Step	Hyp	Ref	Expression
1		cmptop 22006	. . 3 ⊢ (𝑅 ∈ Comp → 𝑅 ∈ Top)
2		cmptop 22006	. . 3 ⊢ (𝑆 ∈ Comp → 𝑆 ∈ Top)
3		txtop 22180	. . 3 ⊢ ((𝑅 ∈ Top ∧ 𝑆 ∈ Top) → (𝑅 ×t 𝑆) ∈ Top)
4	1, 2, 3	syl2an 597	. 2 ⊢ ((𝑅 ∈ Comp ∧ 𝑆 ∈ Comp) → (𝑅 ×t 𝑆) ∈ Top)
5		eqid 2824	. . . . . 6 ⊢ ∪ 𝑅 = ∪ 𝑅
6		eqid 2824	. . . . . 6 ⊢ ∪ 𝑆 = ∪ 𝑆
7		simpll 765	. . . . . 6 ⊢ (((𝑅 ∈ Comp ∧ 𝑆 ∈ Comp) ∧ (𝑤 ∈ 𝒫 (𝑅 ×t 𝑆) ∧ ∪ (𝑅 ×t 𝑆) = ∪ 𝑤)) → 𝑅 ∈ Comp)

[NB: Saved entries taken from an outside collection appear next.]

/-- V60 and V61, frame F2: carryover, an exact fit, and the region bytes; V64: the bytes of the FDS stream, the
events, and the queues after it. -/
theorem test_l2frame_parts : packProg toyFns Cfg.sample 1 0
      ⟨1, some ⟨span 0x10 0x22, 13, 0xec⟩, [span 0x30 0x34, span 0x40 0x43], some [0xcc, 0xdd]⟩ =
    some ⟨[0x7a, 0x23, 0x42, 0x6b, 0xbb, 0x3a, 0x31, 0x6c, 0x00, 0x01, 0x03, 0x01, 0x00, 0x00,
        0x00, 0x05, 0x00, 0x0a, 0x00, 0x0e, 0xe0, 0x00, 0x01, 0x1d, 0x1e, 0x1f, 0x20, 0x21, 0xef,
        0x30, 0x31, 0x32, 0x33, 0xdd, 0x40, 0x41, 0x42, 0x94, 0xcc, 0xdd],
      ⟨4, none, [], none⟩, false, 2⟩ ∧
    let r := fdsTake Cfg.sample 24 ⟨[(3, [0x7e, 2, 3, 0x7e]), (5, [0x7e, 1, 0x7e])], none, false, 0, [], false⟩
    r.1 = [0xa0, 0xa1, 0xa2, 0xa3, 0x7e, 2, 0xa0, 0xa1, 0xa2, 0xa3, 3, 0x7e, 0xa0, 0xa1, 0xa2, 0xa3, 0x7e, 1,
      0xa0, 0xa1, 0xa2, 0xa3, 0x7e, 0] ∧
    r.2 = ⟨[(3, []), (5, [])], none, false, 24, [3, 5], false⟩ := by decide +kernel

/-! ## Registers -/

/-- R25: writing ones clears, and a write of 0 leaves a flag. -/
theorem test_status_clear : ({ toy with csr := { Csr.reset with flags := ⟨true, true, false, true, false, false⟩ } }.csrWrite
    0x04 0x12).status = 0x4 := by decide

end Sys2Proof.Tests

/-! ## Witnesses: for each statement with hypotheses, a state and operands that meet them -/

namespace Sys2Proof.Tests

/-- A BUSY block that latched word `w`, with the order of turns `l`. -/
def holding (w : Word) (l : List Agent) : State :=
  { busy 0 0 0 with lat := ⟨w, 0, 0, 0, 0⟩, host := { HostState.empty with turns := l } }

theorem exec_run (i : Instr) (s : State) : exec i s = .next (run i s) := by simp [run, exec_eq]

/-- The sample instance with BUFMEM of 2 MiB, for the blocks of a whole frame. -/
def bigCfg : Cfg := { Cfg.sample with bufBytes := 0x200000 }

theorem bigCfg_valid : bigCfg.valid = true := by
  show (bigCfg.platformOk && Cfg.sample.interleaverOk && Cfg.sample.mapperOk && Cfg.sample.rsOk && bigCfg.l2Ok) = true
  rw [Cfg.sample_interleaverOk, Cfg.sample_mapperOk, Cfg.sample_rsOk]
  decide

/-- A BUSY block of that instance. -/
def bigBusy (src dst len aux : Nat) : State :=
  { toy with cfg := bigCfg, phase := .busy, lat := ⟨0, toWord src, toWord dst, toWord len, toWord aux⟩ }

theorem busy_bits (src dst len a : Nat) : isBit ((busy src dst len).mem.read a) = true := rfl

/-- L2 state of the toy instance with one program state. -/
def withProg (s : State) (v : ProgState) : State := { s with l2 := { s.l2 with progs := [v] } }

/-! ### Encoding -/

theorem witness_EncodeThenDecode : (Instr.ilviv 15).wellFormed = true ∧ (Instr.psdset 65535).wellFormed = true := by
  decide

theorem witness_DecodeThenEncode : decode 0x00000F21 = .cmd (.ilviv 15) := by decide

theorem witness_IllegalWords :
    opcField 0xFFFFF013 ∉ [0x00, 0x01, 0x10, 0x11, 0x12, 0x20, 0x21, 0x30, 0x40, 0x50, 0x51, 0x52, 0x53] ∧
    (opcField 0x212 = 0x12 ∧ 2 ≤ selField 0x212) ∧ (opcField 0xF20 = 0x20 ∧ 2 ≤ selField 0xF20) ∧
    (opcField 0x100 ≠ 0x12 ∧ opcField 0x100 ≠ 0x20 ∧ opcField 0x100 ≠ 0x21 ∧ selField 0x100 ≠ 0) ∧
    opcField 0xFFFFFF21 = 0x21 := by decide

/-- The two ways in which it is the turn of a BUSY block: with an empty order of turns, and with the block first. -/
theorem block_turns (w : Word) (l : List Agent) : turnOf .block (holding w []) (holding w []) ∧
    turnOf .block (holding w (.block :: l)) (holding w l) :=
  ⟨.inr ⟨rfl, rfl, fun _ => rfl, fun _ => rfl⟩, .inl ⟨l, rfl, rfl⟩⟩

theorem witness_AcceptedWordDecodesInOrder :
    (∀ w ∈ [0x13#32, 0x1012#32, 0x10012#32, 0xF21#32, 0xFFFF0050#32],
      ((holding w []).phase = .busy ∧ (holding w []).lat.w = w ∧ turnOf .block (holding w []) (holding w [])) ∧
      ((holding w [.block, .host]).phase = .busy ∧ (holding w [.block, .host]).lat.w = w ∧
        turnOf .block (holding w [.block, .host]) (holding w [.host]))) ∧
    (∀ r ∈ opcodeTable, r.selects 0x13 = false) ∧
    (∃ r ∈ opcodeTable, r.selects 0x1012 = true ∧ rsvField 0x1012 ≠ 0) ∧
    (∃ r ∈ opcodeTable, r.selects 0x10012 = true ∧ rsvField 0x10012 = 0 ∧ r.usesImm = false ∧
      immField 0x10012 ≠ 0) ∧
    (∃ r ∈ opcodeTable, r.selects 0xF21 = true ∧ rsvField 0xF21 = 0 ∧ immField 0xF21 = 0) ∧
    (∃ r ∈ opcodeTable, r.selects 0xFFFF0050 = true ∧ rsvField 0xFFFF0050 = 0 ∧ r.usesImm = true) := by
  refine ⟨fun w _ => ⟨⟨rfl, rfl, (block_turns w []).1⟩, rfl, rfl, (block_turns w [.host]).2⟩, by decide, ?_, ?_, ?_, ?_⟩
  · exact ⟨opcodeTable[4], List.getElem_mem _, by decide⟩
  · exact ⟨opcodeTable[4], List.getElem_mem _, by decide⟩
  · exact ⟨opcodeTable[8], List.getElem_mem _, by decide⟩
  · exact ⟨opcodeTable[11], List.getElem_mem _, by decide⟩

/-! ### Steps -/

/-- An IDLE block with the host's program `p` and the order of turns `l`. -/
def hosting (p : List HostLine) (l : List Agent) : State := { toy with host := ⟨p, 0, [], l⟩ }

/-- The two ways in which it is the turn of the host beside an IDLE block. -/
theorem host_turns (p : List HostLine) (l : List Agent) : turnOf .host (hosting p []) (hosting p []) ∧
    turnOf .host (hosting p (.host :: l)) (hosting p l) :=
  ⟨.inr ⟨rfl, rfl, nofun, nofun⟩, .inl ⟨l, rfl, rfl⟩⟩

/-- The turn of a BUSY block with a command, of an IDLE block, and of a host with a line and with none; each where the
order of turns names the agent, and the first and the last also where it is empty. -/
theorem witness_StepRunsDecodedCommand :
    (turnOf .block (holding 0x10 []) (holding 0x10 []) ∧
      turnOf .block (holding 0x10 [.block, .host]) (holding 0x10 [.host]) ∧
      (holding 0x10 []).phase = .busy ∧ decode (holding 0x10 []).lat.w = .cmd .rev8) ∧
    (turnOf .block (hosting [] [.block]) (hosting [] []) ∧ (hosting [] [.block]).phase = .idle) ∧
    (∀ p ∈ [[], [HostLine.rd .word 0]], turnOf .host (hosting p []) (hosting p []) ∧
      turnOf .host (hosting p [.host]) (hosting p [])) ∧
    (hosting [.rd .word 0] []).host.program[(hosting [.rd .word 0] []).host.pc]? = some (.rd .word 0) ∧
    (hosting [] []).host.program.length ≤ (hosting [] []).host.pc :=
  ⟨⟨(block_turns _ []).1, (block_turns _ _).2, rfl, by decide⟩, ⟨.inl ⟨[], rfl, rfl⟩, rfl⟩,
    fun p _ => host_turns p [], rfl, Nat.le_refl _⟩

theorem witness_PlacedWordRuns : Instr.l2frame.wellFormed = true := by decide

theorem witness_BusyBlockCompletes : (holding 0x13 []).phase = .busy ∧ turnOf .block (holding 0x13 []) (holding 0x13 []) ∧
    (holding 0x13 [.block]).phase = .busy ∧ turnOf .block (holding 0x13 [.block]) (holding 0x13 []) :=
  ⟨rfl, (block_turns _ []).1, rfl, (block_turns _ _).2⟩

theorem witness_StepKeepsCfgAndMarks : ∃ t, step (holding 0x0 []) = .next t := ⟨_, rfl⟩

/-! ### Registers and the host -/

theorem witness_CommandAcceptance : toy.phase = .idle ∧ (busy 0 0 0).phase = .busy := by decide

theorem witness_EventQueueRead : ({ toy with evq := [3, 5] } : State).evq = 3 :: [5] ∧ toy.evq = [] := by decide

/-- At the capacity and one below it. -/
theorem witness_EventEmission :
    (⟨[], none, false, 0, [1, 2, 3], false⟩ : FdsState).evq.length < Cfg.sample.evqDepth ∧
    Cfg.sample.evqDepth ≤ (⟨[], none, false, 0, [1, 2, 3, 4], false⟩ : FdsState).evq.length := by decide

8		simplr 767	. . . . . 6 ⊢ (((𝑅 ∈ Comp ∧ 𝑆 ∈ Comp) ∧ (𝑤 ∈ 𝒫 (𝑅 ×t 𝑆) ∧ ∪ (𝑅 ×t 𝑆) = ∪ 𝑤)) → 𝑆 ∈ Comp)
9		elpwi 4551	. . . . . . 7 ⊢ (𝑤 ∈ 𝒫 (𝑅 ×t 𝑆) → 𝑤 ⊆ (𝑅 ×t 𝑆))
10	9	ad2antrl 726	. . . . . 6 ⊢ (((𝑅 ∈ Comp ∧ 𝑆 ∈ Comp) ∧ (𝑤 ∈ 𝒫 (𝑅 ×t 𝑆) ∧ ∪ (𝑅 ×t 𝑆) = ∪ 𝑤)) → 𝑤 ⊆ (𝑅 ×t 𝑆))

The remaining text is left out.